What you are asked to do: Copy every line of the data in which the word "List" occurs.

[Records from a data source]
•••
/-- R9, R133: the bit-string of a text takes at most eight characters for each byte. -/
theorem BuiltTree.totalLen_le {f : Table Word} {x : HTree} (h : BuiltTree f x) (h0 : leafTotal f ≠ 0)
    (text : List Byte) (hf : ∀ c, (f.entry c).toNat = text.count c) (hlen : text.length < 2 ^ 32) :
    totalLen (codeTable (x.codes [])) text ≤ 8 * text.length := by
  have hs : (symbols.map (fun c => (f.entry c).toNat)).sum = text.length := by
    have := sum_map_eq_counts (fun _ => 1) text
    simp only [Nat.mul_one, List.map_const', List.sum_replicate, smul_eq_mul] at this
    rw [this]
    congr 1
    exact List.map_congr_left fun c _ => hf c
  rw [h.totalLen_eq text hf, ← hs]
  exact h.cost_le h0 (by rw [hs]; exact hlen)

end Sys2Proof.Machine
end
•••
Worked solution:
    (text : List Byte) (hf : ∀ c, (f.entry c).toNat = text.count c) (hlen : text.length < 2 ^ 32) :
    simp only [Nat.mul_one, List.map_const', List.sum_replicate, smul_eq_mul] at this
    exact List.map_congr_left fun c _ => hf c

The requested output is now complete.